Activity: Give back exactly the lines of the data below, starting with the line that has "passCondition d = true" and going on through the line that has "heq, if_pos heq]".

**********

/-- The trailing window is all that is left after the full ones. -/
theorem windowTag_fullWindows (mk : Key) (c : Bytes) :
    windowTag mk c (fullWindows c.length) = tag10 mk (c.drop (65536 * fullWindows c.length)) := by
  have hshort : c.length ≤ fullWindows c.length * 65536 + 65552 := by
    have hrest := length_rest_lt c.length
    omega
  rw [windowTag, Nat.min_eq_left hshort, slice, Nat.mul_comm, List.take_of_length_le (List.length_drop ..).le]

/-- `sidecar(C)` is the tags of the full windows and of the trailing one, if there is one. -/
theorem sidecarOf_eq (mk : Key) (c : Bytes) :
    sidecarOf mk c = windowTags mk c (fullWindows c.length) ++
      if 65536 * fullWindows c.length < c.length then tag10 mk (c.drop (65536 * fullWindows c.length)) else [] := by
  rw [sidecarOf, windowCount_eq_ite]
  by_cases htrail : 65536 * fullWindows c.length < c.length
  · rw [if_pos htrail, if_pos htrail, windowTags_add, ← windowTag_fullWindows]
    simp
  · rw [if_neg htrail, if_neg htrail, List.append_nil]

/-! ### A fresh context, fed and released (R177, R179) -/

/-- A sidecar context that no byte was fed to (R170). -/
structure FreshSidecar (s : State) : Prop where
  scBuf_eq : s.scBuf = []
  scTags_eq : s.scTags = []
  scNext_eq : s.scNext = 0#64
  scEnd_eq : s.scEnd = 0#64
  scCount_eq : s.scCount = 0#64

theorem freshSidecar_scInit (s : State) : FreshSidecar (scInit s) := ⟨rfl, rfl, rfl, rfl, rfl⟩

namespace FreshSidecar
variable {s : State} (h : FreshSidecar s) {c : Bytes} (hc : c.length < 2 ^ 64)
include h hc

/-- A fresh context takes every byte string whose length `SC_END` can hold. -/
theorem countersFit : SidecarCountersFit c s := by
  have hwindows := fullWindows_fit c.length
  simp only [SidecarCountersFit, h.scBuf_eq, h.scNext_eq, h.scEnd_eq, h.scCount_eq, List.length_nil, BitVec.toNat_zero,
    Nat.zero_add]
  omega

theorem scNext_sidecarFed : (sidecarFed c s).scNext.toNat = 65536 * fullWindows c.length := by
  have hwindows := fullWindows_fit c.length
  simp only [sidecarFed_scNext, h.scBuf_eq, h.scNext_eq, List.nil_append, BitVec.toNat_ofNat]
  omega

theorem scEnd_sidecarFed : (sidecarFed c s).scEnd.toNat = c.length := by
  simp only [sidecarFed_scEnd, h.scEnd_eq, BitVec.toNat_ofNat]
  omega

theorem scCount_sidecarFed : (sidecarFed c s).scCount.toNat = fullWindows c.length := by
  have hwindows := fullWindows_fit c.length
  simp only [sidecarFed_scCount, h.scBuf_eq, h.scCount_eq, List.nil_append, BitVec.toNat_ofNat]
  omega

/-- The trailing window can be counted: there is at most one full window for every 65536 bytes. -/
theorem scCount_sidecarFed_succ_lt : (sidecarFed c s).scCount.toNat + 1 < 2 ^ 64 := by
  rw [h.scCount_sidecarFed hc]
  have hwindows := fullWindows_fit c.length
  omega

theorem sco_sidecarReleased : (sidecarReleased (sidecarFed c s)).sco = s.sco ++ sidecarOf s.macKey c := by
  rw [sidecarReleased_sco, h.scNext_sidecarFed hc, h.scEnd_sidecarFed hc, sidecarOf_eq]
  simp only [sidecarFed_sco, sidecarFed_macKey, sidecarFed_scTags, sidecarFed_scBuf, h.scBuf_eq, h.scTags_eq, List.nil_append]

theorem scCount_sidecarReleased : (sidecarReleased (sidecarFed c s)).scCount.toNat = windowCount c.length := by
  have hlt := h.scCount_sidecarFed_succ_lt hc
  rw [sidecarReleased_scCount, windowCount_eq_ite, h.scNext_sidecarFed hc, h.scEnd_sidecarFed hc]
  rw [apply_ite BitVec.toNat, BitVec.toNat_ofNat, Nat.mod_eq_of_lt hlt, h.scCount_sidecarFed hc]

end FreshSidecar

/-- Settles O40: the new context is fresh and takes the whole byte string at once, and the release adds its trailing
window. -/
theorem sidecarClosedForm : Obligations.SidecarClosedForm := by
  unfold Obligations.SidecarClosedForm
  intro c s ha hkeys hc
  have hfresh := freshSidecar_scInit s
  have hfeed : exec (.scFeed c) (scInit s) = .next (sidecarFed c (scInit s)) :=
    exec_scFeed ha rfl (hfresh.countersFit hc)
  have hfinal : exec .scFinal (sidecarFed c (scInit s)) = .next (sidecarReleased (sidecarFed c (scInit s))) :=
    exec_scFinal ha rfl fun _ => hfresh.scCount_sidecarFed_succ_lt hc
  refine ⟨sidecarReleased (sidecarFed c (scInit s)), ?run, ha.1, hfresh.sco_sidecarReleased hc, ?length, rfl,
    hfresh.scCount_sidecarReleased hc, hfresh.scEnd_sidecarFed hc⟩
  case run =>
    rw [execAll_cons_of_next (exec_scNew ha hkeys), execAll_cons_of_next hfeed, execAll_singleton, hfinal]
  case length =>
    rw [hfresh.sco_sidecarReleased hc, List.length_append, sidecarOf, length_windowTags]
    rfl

**********

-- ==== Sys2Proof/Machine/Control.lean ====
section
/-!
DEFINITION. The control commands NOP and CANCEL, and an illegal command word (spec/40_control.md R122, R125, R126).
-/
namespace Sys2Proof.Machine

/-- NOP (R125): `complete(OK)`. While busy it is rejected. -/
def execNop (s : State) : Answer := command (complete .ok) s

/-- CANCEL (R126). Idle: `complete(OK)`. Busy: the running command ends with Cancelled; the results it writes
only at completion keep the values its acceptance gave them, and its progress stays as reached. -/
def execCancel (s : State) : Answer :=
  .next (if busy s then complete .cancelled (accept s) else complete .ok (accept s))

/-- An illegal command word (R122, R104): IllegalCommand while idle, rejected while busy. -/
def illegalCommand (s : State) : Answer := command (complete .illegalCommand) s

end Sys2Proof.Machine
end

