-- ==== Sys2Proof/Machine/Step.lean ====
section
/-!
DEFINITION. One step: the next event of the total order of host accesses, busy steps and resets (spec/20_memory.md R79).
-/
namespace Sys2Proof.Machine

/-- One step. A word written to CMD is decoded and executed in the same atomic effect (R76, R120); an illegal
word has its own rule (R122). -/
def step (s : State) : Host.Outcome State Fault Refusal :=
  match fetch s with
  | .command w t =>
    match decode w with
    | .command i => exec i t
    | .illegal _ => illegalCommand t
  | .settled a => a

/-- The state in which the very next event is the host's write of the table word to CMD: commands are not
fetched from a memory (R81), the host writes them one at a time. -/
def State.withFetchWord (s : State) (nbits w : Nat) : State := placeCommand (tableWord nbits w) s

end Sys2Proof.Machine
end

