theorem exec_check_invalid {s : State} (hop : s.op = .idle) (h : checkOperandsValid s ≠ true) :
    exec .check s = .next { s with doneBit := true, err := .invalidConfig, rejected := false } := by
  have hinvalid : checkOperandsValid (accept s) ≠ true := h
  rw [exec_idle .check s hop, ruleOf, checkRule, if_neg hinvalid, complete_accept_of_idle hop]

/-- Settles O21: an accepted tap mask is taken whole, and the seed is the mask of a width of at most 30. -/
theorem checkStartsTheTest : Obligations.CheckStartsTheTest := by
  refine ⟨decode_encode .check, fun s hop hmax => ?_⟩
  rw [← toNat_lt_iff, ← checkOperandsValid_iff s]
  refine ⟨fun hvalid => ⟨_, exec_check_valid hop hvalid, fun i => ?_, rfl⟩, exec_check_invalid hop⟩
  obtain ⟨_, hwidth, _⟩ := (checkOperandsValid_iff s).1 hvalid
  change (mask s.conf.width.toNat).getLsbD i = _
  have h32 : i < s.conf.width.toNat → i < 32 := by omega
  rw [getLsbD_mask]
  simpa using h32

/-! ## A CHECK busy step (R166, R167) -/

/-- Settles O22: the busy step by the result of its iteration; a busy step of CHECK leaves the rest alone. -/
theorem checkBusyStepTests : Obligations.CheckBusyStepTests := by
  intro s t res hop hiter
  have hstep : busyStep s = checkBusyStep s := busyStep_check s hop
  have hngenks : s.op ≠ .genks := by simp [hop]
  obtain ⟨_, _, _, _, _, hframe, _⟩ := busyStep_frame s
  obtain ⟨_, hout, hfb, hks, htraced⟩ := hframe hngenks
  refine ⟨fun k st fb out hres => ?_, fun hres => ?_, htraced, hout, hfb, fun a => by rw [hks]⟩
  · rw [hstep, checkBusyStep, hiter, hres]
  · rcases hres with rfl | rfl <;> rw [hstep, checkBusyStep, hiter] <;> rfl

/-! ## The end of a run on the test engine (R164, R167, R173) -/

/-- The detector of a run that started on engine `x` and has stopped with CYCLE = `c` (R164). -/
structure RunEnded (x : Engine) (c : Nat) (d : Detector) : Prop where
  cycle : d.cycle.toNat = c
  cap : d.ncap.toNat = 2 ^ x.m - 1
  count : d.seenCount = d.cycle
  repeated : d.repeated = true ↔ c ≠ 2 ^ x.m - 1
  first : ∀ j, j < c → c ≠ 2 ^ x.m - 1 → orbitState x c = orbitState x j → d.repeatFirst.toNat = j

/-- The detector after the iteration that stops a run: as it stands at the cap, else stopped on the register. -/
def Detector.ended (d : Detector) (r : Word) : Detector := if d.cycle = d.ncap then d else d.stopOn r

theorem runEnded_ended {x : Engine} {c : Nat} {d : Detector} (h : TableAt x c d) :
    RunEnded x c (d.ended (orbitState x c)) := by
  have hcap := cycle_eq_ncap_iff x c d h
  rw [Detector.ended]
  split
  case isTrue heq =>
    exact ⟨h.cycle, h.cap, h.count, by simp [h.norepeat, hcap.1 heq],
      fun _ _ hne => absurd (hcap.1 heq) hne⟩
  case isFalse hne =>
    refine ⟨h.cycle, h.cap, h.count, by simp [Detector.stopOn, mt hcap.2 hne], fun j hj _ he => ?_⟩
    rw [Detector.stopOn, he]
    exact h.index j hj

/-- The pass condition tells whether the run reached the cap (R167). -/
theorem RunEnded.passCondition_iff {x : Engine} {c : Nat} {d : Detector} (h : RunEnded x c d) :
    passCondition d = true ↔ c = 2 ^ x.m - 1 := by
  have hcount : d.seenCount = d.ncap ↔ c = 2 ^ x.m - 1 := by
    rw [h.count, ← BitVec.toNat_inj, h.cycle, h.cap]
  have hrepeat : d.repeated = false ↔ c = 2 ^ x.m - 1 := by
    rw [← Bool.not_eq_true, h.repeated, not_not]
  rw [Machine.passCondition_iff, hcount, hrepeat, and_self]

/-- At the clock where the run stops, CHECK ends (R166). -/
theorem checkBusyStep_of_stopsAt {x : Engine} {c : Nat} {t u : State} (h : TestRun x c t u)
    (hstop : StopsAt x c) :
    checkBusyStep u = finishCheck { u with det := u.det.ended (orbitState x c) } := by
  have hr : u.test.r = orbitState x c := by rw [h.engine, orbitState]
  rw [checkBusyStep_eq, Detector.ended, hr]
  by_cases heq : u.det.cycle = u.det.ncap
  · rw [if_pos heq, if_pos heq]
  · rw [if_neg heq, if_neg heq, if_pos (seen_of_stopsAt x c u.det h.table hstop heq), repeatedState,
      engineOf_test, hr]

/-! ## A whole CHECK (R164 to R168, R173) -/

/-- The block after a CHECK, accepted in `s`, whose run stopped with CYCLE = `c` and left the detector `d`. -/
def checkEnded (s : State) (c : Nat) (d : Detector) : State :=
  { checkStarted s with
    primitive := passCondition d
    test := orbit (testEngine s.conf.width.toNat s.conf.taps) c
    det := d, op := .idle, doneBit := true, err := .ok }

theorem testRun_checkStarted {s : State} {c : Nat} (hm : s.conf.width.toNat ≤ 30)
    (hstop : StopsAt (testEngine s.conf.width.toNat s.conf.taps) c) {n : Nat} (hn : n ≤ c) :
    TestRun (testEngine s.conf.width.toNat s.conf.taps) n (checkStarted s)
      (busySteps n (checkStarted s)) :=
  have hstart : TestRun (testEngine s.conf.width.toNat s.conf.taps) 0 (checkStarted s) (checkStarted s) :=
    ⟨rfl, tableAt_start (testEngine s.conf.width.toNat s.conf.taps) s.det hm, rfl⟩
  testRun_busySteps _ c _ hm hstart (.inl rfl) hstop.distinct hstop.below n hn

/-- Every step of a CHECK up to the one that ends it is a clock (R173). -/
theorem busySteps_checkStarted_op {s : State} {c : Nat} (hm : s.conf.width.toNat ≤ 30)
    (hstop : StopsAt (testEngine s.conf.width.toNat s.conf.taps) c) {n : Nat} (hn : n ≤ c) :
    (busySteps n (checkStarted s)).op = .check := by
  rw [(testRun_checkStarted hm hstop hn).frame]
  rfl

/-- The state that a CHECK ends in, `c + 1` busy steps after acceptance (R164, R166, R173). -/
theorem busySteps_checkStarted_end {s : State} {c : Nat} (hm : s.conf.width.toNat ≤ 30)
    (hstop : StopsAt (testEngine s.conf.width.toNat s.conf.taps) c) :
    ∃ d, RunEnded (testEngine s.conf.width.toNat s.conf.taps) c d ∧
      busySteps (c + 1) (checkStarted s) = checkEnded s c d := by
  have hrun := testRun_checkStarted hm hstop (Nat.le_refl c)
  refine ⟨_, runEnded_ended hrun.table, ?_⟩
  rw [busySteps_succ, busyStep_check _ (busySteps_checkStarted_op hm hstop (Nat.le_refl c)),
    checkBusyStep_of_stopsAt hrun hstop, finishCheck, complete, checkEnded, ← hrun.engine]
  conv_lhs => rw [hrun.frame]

**********

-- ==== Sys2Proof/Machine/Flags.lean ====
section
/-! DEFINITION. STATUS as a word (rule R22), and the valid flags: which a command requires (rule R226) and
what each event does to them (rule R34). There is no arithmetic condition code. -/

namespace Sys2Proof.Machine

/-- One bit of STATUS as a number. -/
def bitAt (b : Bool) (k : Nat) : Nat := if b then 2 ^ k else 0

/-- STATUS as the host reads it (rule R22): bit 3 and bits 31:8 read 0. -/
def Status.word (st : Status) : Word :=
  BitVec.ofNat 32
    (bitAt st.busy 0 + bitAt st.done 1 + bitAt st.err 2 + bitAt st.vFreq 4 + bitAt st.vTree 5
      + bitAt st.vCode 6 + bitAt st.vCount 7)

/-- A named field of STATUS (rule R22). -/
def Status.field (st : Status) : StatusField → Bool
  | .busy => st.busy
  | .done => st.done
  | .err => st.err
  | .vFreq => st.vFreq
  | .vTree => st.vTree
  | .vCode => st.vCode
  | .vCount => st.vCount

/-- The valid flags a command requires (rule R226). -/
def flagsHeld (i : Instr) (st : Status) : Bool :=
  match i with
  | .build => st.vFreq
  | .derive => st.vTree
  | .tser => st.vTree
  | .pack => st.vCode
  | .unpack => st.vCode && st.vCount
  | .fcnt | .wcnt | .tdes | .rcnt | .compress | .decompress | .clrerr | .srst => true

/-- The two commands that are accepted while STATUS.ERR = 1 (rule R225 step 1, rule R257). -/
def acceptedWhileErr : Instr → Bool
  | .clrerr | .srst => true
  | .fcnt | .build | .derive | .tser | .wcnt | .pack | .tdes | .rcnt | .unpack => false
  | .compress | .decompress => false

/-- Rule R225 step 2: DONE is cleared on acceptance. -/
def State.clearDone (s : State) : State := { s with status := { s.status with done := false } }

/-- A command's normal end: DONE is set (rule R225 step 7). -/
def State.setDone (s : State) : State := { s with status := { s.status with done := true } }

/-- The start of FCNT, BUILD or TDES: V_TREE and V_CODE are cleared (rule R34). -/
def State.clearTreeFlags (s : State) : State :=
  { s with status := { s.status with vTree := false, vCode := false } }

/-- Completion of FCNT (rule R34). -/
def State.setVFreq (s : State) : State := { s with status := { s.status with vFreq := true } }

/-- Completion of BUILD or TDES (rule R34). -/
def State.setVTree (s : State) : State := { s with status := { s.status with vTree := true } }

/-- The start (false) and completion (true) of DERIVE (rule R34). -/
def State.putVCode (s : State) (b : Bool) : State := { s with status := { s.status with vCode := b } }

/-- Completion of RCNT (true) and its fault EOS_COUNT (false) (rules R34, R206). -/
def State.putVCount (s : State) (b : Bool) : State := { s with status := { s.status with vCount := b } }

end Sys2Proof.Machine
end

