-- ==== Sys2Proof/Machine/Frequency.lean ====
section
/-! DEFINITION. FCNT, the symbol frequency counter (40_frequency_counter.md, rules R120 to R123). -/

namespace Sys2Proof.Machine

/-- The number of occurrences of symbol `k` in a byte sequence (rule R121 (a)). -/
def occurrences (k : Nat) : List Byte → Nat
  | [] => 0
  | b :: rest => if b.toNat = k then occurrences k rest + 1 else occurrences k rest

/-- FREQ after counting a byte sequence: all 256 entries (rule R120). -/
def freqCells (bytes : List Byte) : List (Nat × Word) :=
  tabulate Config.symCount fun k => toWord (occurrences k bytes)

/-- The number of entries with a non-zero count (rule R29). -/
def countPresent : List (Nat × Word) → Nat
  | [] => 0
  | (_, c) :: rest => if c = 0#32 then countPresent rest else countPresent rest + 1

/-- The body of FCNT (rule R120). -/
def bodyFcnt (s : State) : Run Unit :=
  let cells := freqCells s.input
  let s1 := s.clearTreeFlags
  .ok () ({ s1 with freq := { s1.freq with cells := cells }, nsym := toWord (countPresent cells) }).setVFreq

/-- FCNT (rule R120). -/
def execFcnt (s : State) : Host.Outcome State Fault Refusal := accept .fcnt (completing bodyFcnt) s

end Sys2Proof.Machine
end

**********

Output for this exercise:
    passCondition d = true ↔ c = 2 ^ x.m - 1 := by
  have hcount : d.seenCount = d.ncap ↔ c = 2 ^ x.m - 1 := by
    rw [h.count, ← BitVec.toNat_inj, h.cycle, h.cap]
  have hrepeat : d.repeated = false ↔ c = 2 ^ x.m - 1 := by
    rw [← Bool.not_eq_true, h.repeated, not_not]
  rw [Machine.passCondition_iff, hcount, hrepeat, and_self]

/-- At the clock where the run stops, CHECK ends (R166). -/
theorem checkBusyStep_of_stopsAt {x : Engine} {c : Nat} {t u : State} (h : TestRun x c t u)
    (hstop : StopsAt x c) :
    checkBusyStep u = finishCheck { u with det := u.det.ended (orbitState x c) } := by
  have hr : u.test.r = orbitState x c := by rw [h.engine, orbitState]
  rw [checkBusyStep_eq, Detector.ended, hr]
  by_cases heq : u.det.cycle = u.det.ncap
  · rw [if_pos heq, if_pos heq]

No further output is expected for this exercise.